The authentication flow for roles of type "jwt" is simpler than OIDC since Vault
only needs to validate the provided JWT.

### Via the CLI

The default path is `/jwt`. If this auth method was enabled at a
different path, specify `-path=/my-path` in the CLI.

```shell-session
$ vault write auth/jwt/login role=demo jwt=...
```

### Via the API

The default endpoint is `auth/jwt/login`. If this auth method was enabled
at a different path, use that value instead of `jwt`.

```shell-session
$ curl \
    --request POST \
    --data '{"jwt": "your_jwt", "role": "demo"}' \
    http://127.0.0.1:8200/v1/auth/jwt/login
```

The response will contain a token at `auth.client_token`:

```json
{
  "auth": {
    "client_token": "38fe9691-e623-7238-f618-c94d4e7bc674",
    "accessor": "78e87a38-84ed-2692-538f-ca8b9f400ab3",
    "policies": ["default"],
    "metadata": {
      "role": "demo"
    },
    "lease_duration": 2764800,
    "renewable": true
  }
}
```

## Configuration

Auth methods must be configured in advance before users or machines can
authenticate.
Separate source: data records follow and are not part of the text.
-- ==== Sys2Proof/Proofs/DirectoryEnds.lean ====
section
/-! PROOFS. The end of an ERASE job's directory write (R121 to R124). -/

namespace Sys2Proof.Machine

/-! ### What the write settles, by course and outcomes -/

/-- The tables after the directory write `d` of an ERASE job of course `c` on a block served by `old`. -/
def Lane.afterWrite (l : Lane) (old : Nat) (c : EraseCourse) (erased : Ending) (d : Directory) (w : Ending) : Lane :=
  match c, erased, w with
  | .substitution _, .pass, .pass => (l.takeTables d).returnReserve old
  | .substitution r, .pass, .fail => l.addReserve r
  | .substitution _, .fail, _ => (l.takeTables d).returnReserve old
  | .inPlace, _, _ => l.takeTables d

/-- The record after the directory write of an ERASE job of course `c` on a block served by `old`. -/
def BlockRec.afterWrite (old : Nat) (c : EraseCourse) (erased w : Ending) (q : BlockRec) : BlockRec :=
  match c, erased, w with
  | .substitution r, .pass, .pass => q.afterErase r
  | .substitution _, .pass, .fail => { q with erasePending := false }
  | .substitution r, .fail, _ => q.retire r
  | .inPlace, _, _ => q.retire old

/-- The status and physical block that an ERASE job's reply carries after its directory write, and whether it was substituted. -/
def EraseCourse.reported (old : Nat) (c : EraseCourse) (erased w : Ending) : Status × Nat × Bool :=
  match c, erased, w with
  | .substitution r, .pass, .pass => (.done, r, true)
  | .substitution _, .pass, .fail => (.eraseFailed, old, false)
  | .substitution r, .fail, _ => (.eraseFailed, r, true)
  | .inPlace, _, _ => (.eraseFailed, old, false)

theorem State.directoryWritten_eq (s : State) (x t b : Nat) (k : Lane) (c : EraseCourse) (erased : Ending) (d : Directory) (w : Ending)
    (hx : x < 4) :
    (s.setLane x k).directoryWritten x t b c erased d w
      = (s.setLane x ((k.afterWrite (k.record b).physical c erased d w).settled b
            (BlockRec.afterWrite (k.record b).physical c erased w))).replyErase x t b (c.reported (k.record b).physical erased w).1 c
          (c.reported (k.record b).physical erased w).2.1 (c.reported (k.record b).physical erased w).2.2 (dirResult w) := by
  have hold : ((s.setLane x k).record x b).physical = (k.record b).physical := by
    rw [State.record, State.lane_setLane_same s k hx]
  unfold State.directoryWritten
  split
  · unfold State.substitutionDone
    dsimp only
    rw [hold, State.modLane_setLane]
    rfl
  · unfold State.substitutionUndone
    dsimp only
    rw [hold, State.modLane_setLane]
    rfl
  · unfold State.reserveRetired
    dsimp only
    rw [hold, State.modLane_setLane]
    rfl
  · unfold State.blockRetired
    dsimp only
    rw [hold, State.modLane_setLane]
    rfl

theorem Lane.afterWrite_frame (l : Lane) (old : Nat) (c : EraseCourse) (erased : Ending) (d : Directory) (w : Ending) :
    l.afterWrite old c erased d w
      = { l with
          substMap := (l.afterWrite old c erased d w).substMap
          freeReserves := (l.afterWrite old c erased d w).freeReserves
          retiredReserves := (l.afterWrite old c erased d w).retiredReserves } := by
  unfold Lane.afterWrite
  split
  · rw [Lane.returnReserve_frame]
    rfl
  · rfl
  · rw [Lane.returnReserve_frame]
    rfl
  · rfl

theorem FlashArray.block_setCopy (a : FlashArray) (toA : Bool) (copy : Option DirCopy) (p : Nat) :
    (a.setCopy toA copy).block p = a.block p := by
  unfold FlashArray.setCopy
  split <;> rfl

theorem Lane.freeReserves_returnReserve (l : Lane) (p : Nat) :
    (l.returnReserve p).freeReserves
      = if 1024 ≤ p ∧ (l.array.block p).factoryBad = false ∧ p ∉ l.retiredReserves then insertByKey id p l.freeReserves
        else l.freeReserves := by
  unfold Lane.returnReserve
  exact apply_ite Lane.freeReserves _ _ _

theorem Lane.substMap_returnReserve (l : Lane) (p : Nat) : (l.returnReserve p).substMap = l.substMap := by
  rw [Lane.returnReserve_frame]

theorem Lane.retiredReserves_returnReserve (l : Lane) (p : Nat) : (l.returnReserve p).retiredReserves = l.retiredReserves := by
  rw [Lane.returnReserve_frame]

/-! ### The state it leaves -/

/-- Lane `x`, of which an ERASE job's directory write has ended, has been settled as `k`, its array is `a`, tag `t` has ended with the
reply `q`, and the test of R28 has been made on block `b`. -/
structure State.EraseSettled (s m : State) (x t b : Nat) (entry : TagEntry) (k : Lane) (a : FlashArray) (q : QueueEntry) : Prop where
  array : (m.lane x).array = a
  engine : (m.lane x).engine = none
  job : (m.lane x).job = none
  tag : m.tag t = some { entry with state := .replying }
  records : (s.lane x).sameRecordsBut (m.lane x) b
  lanes : s.sameLanesBut m x
  pool : m.pool = s.pool
  inputs : s.sameInputs m
  rqu : s.rqu.sameButTags m.rqu
  link : s.link.sameButReplies m.link
  tagOther : ∀ u, u ≠ t → m.tag u = s.tag u
  frame : (s.lane x).sameButErase (m.lane x)
  tables : (m.lane x).substMap = k.substMap ∧ (m.lane x).retiredReserves = k.retiredReserves ∧ (m.lane x).freeReserves = k.freeReserves
  placed : m.link = s.link.placeFinal q
  record : (k.record b).sameButReady (m.record x b)
  tested : s.BlockTested m x b (k.record b).readyPass

theorem State.LaneReplied.settled {s m : State} {x t b : Nat} {entry : TagEntry} {k : Lane} {a : FlashArray} {q : QueueEntry}
    (h : s.LaneReplied m x k t entry q) (hk : (s.lane x).JobEnded k b a) (hx : x < 4) (hb : b < 1024) :
    s.EraseSettled (m.testBlock x b) x t b entry k a q := by
  obtain ⟨hlink, hrqu, hpool, hin, hlanes, hlane, hrecs⟩ := m.testBlock_frame x b
  have hrec : m.record x b = k.record b := h.record b
  rw [h.lane] at hlane
  have htest := State.testBlock_tested (s := s) (k := m) hx hb ((congrArg Lane.readyList h.lane).trans hk.list)
    ((congrArg Lane.readRun h.lane).trans hk.run)
  have hsame := m.testBlock_record x b
  rw [hrec] at htest hsame
  refine
    { array := by rw [hlane]; exact hk.array
      engine := by rw [hlane]; exact hk.engine
      job := by rw [hlane]; exact hk.job
      tag := (m.testBlock_tag x b t).trans h.tag
      records := fun c hc => ?_
      lanes := fun y hy => (hlanes y hy).trans (h.lanes y hy)
      pool := hpool.trans h.pool
      inputs := ?_
      rqu := hrqu ▸ h.rqu
      link := hlink ▸ h.link
      tagOther := fun u hu => (m.testBlock_tag x b u).trans (h.tagOther u hu)
      frame := ?_
      tables := by rw [hlane]; exact ⟨rfl, rfl, rfl⟩
      placed := hlink.trans h.placed
      record := hsame
      tested := htest }
  · rw [hrecs c hc, h.lane]
    exact hk.records c hc
  · obtain ⟨h1, h2, h3⟩ := hin
    obtain ⟨g1, g2, g3⟩ := h.inputs
    exact ⟨h1.trans g1, h2.trans g2, h3.trans g3⟩
  · have hframe := hk.frame
    unfold Lane.sameButErase at hframe ⊢
    rw [hlane, hframe]

/-- A block left at rest without ready_pass: the test of R28 has changed nothing. -/
theorem State.EraseSettled.rest {s m : State} {x t b : Nat} {entry : TagEntry} {k : Lane} {a : FlashArray} {q : QueueEntry}
    (h : s.EraseSettled m x t b entry k a q) (hrun : ¬((k.record b).state = .opened ∨ (k.record b).state = .closing))
    (hready : (k.record b).readyPass = none) :
    m.record x b = k.record b ∧ (m.lane x).readyList = (s.lane x).readyList ∧ (m.lane x).readRun = (s.lane x).readRun := by
  have hrec := h.record
  unfold BlockRec.sameButReady at hrec
  have hrun' : ¬((m.record x b).state = .opened ∨ (m.record x b).state = .closing) := by rwa [hrec]
  obtain ⟨-, -, -, htest⟩ := h.tested
  obtain ⟨hleft, hlist, hread⟩ := htest hrun' hready
  refine ⟨?_, hlist, hread⟩
  rw [hrec, hleft, ← hready]

theorem execDirectoryWriteEnd_settled {s : State} {x t b g : Nat} {d : Directory} {toA : Bool} {course : EraseCourse}
    {erased : Ending} (w : Ending) {entry : TagEntry} (hreset : s.inReset = false) (hb : b < 1024)
    (hengine : (s.lane x).engine = some (.directoryWrite d g toA)) (hjob : (s.lane x).job = some (.erase t b course (some erased)))
    (htag : s.tag t = some entry) (hopen : entry.state ≠ .replying) :
    let old := (s.record x b).physical
    let k := (((s.lane x).endOperation (.directoryWrite d g toA) w).afterWrite old course erased d w).settled b
      (BlockRec.afterWrite old course erased w)
    let rep := course.reported old erased w
    ∃ m, exec (.directoryWriteEnd x w) s = .next (s.conclude [x] m)
      ∧ s.EraseSettled m x t b entry k ((Operation.directoryWrite d g toA).finish w (s.lane x).array)
          (k.eraseReply x t b entry rep.1 course rep.2.1 rep.2.2 (dirResult w)) := by
  intro old k rep
  have hx := s.lane_lt_of_engine hengine
  have hended : (s.lane x).JobEnded k b ((Operation.directoryWrite d g toA).finish w (s.lane x).array) :=
    .of_tables (op := .directoryWrite d g toA) (w := w) (Lane.afterWrite_frame _ _ _ _ _ _) b _
  refine ⟨_, ?_, (State.LaneReplied.erase k b rep.1 course rep.2.1 rep.2.2 (dirResult w) hx htag hopen).settled hended hx hb⟩
  show execDirectoryWriteEnd x w s = _
  rw [execDirectoryWriteEnd, unlessReset_running _ hreset, hengine, hjob]
  dsimp only
  rw [State.modLane_eq_setLane s, State.directoryWritten_eq s x t b _ course erased d w hx]
  rfl

/-- Settles O50: the end of the directory write, by the course and the two outcomes. -/
theorem directoryWriteSettles : Obligations.DirectoryWriteSettles := by
  intro s x t b g d toA course erased w entry hreset hb hengine hjob htag hopen l r copy cleared returned
  obtain ⟨m, hexec, hm⟩ := execDirectoryWriteEnd_settled w hreset hb hengine hjob htag hopen
  have harray : (Operation.directoryWrite d g toA).finish w l.array = l.array.setCopy toA copy := by
    cases w <;> rfl
  have hend : (l.endOperation (.directoryWrite d g toA) w).array = l.array.setCopy toA copy := harray
  have hreturned : ((((l.endOperation (.directoryWrite d g toA) w).takeTables d).returnReserve r.physical).freeReserves) = returned := by
    rw [Lane.freeReserves_returnReserve]
    refine if_congr (and_congr_right' (and_congr_left' ?_)) rfl rfl
    show (((l.endOperation (.directoryWrite d g toA) w).array).block r.physical).factoryBad = false ↔ _
    rw [hend, FlashArray.block_setCopy]
  obtain ⟨hmap, hret, hfree⟩ := hm.tables
  have hkr : ∀ (k : Lane) (f : BlockRec → BlockRec), k.record b = l.record b → (k.settled b f).record b = f r := fun k f hk =>
    (Lane.record_settled k f hb).trans (congrArg f hk)
  have hrec := hkr ((l.endOperation (.directoryWrite d g toA) w).afterWrite r.physical course erased d w)
    (BlockRec.afterWrite r.physical course erased w) (by rw [Lane.afterWrite_frame]; rfl)
  have hleft : m.link = s.link.placeFinal (QueueEntry.finalOf t entry.kind (course.reported r.physical erased w).1
      (.erase x b (some { course := some course, physical := (course.reported r.physical erased w).2.1,
                          substituted := (course.reported r.physical erased w).2.2, directory := dirResult w,
                          freeReserves := (m.lane x).freeReserves.length })) none) := by
    rw [hfree]
    exact hm.placed
  have hresult : dirResult w = if w = .pass then DirResult.written else .writeFailed := by
    cases w <;> rfl
  refine ⟨m, hexec, hm.array.trans harray, hm.engine, hm.job, hm.tag, hm.records, hm.lanes, hm.pool, hm.inputs, hm.rqu, hm.link,
    hm.tagOther, hm.frame, ?inPlaceFree, ?substituted, ?undone, ?reserveRetired, ?blockRetired⟩
  case inPlaceFree =>
    rintro rfl
    exact hfree
  case substituted =>
    rintro p rfl rfl rfl
    obtain ⟨hr, hwaits⟩ := hm.rest (by rw [hrec]; exact fun h => nomatch h) (by rw [hrec]; rfl)
    exact ⟨hr.trans hrec, ⟨hmap.trans (Lane.substMap_returnReserve _ _), hret.trans (Lane.retiredReserves_returnReserve _ _),
      hfree.trans hreturned⟩, hwaits, hleft⟩
  case undone =>
    rintro p rfl rfl rfl
    have hready := hm.record
    have htested := hm.tested
    rw [hrec] at hready htested
    exact ⟨hready, htested, ⟨hmap, hret, hfree⟩, hleft⟩
  case reserveRetired =>
    rintro p rfl rfl
    obtain ⟨hr, hwaits⟩ := hm.rest (by rw [hrec]; exact fun h => nomatch h) (by rw [hrec]; rfl)
    exact ⟨hr.trans hrec, ⟨hmap.trans (Lane.substMap_returnReserve _ _), hret.trans (Lane.retiredReserves_returnReserve _ _),
      hfree.trans hreturned⟩, hwaits, hresult ▸ hleft⟩
  case blockRetired =>
    rintro rfl rfl
    obtain ⟨hr, hwaits⟩ := hm.rest (by rw [hrec]; exact fun h => nomatch h) (by rw [hrec]; rfl)
    exact ⟨hr.trans hrec, ⟨hmap, hret, hfree⟩, hwaits, hresult ▸ hleft⟩

end Sys2Proof.Machine
end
These steps are usually completed by an operator or configuration
management tool.

1.  Enable the JWT auth method. Either the "jwt" or "oidc" name may be used. The
    backend will be mounted at the chosen name.

    ```text
    $ vault auth enable jwt
      or
    $ vault auth enable oidc
    ```

1.  Use the `/config` endpoint to configure Vault. To support JWT roles, either local keys or an OIDC
    Discovery URL must be present. For OIDC roles, OIDC Discovery URL, OIDC Client ID and OIDC Client Secret are required. For the
    list of available configuration options, please see the [API documentation](/api/auth/jwt).

    ```text
    $ vault write auth/jwt/config \
        oidc_discovery_url="https://myco.auth0.com/" \
        oidc_client_id="m5i8bj3iofytj" \
        oidc_client_secret="f4ubv72nfiu23hnsj" \
        default_role="demo"
    ```

1.  Create a named role:

    ```text
    vault write auth/jwt/role/demo \
        bound_subject="r3qX9DljwFIWhsiqwFiu38209F10atW6@clients" \
        bound_audiences="https://vault.plugin.auth.jwt.test" \
        user_claim="https://vault/user" \
        groups_claim="https://vault/groups" \
        policies=webapps \
        ttl=1h
    ```

    This role authorizes JWTs with the given subject and audience claims, gives
    it the `webapps` policy, and uses the given user/groups claims to set up
    Identity aliases.

    For the complete list of configuration options, please see the API
    documentation.

## API

The JWT Auth Plugin has a full HTTP API. Please see the
[API docs](/api/auth/jwt) for more details.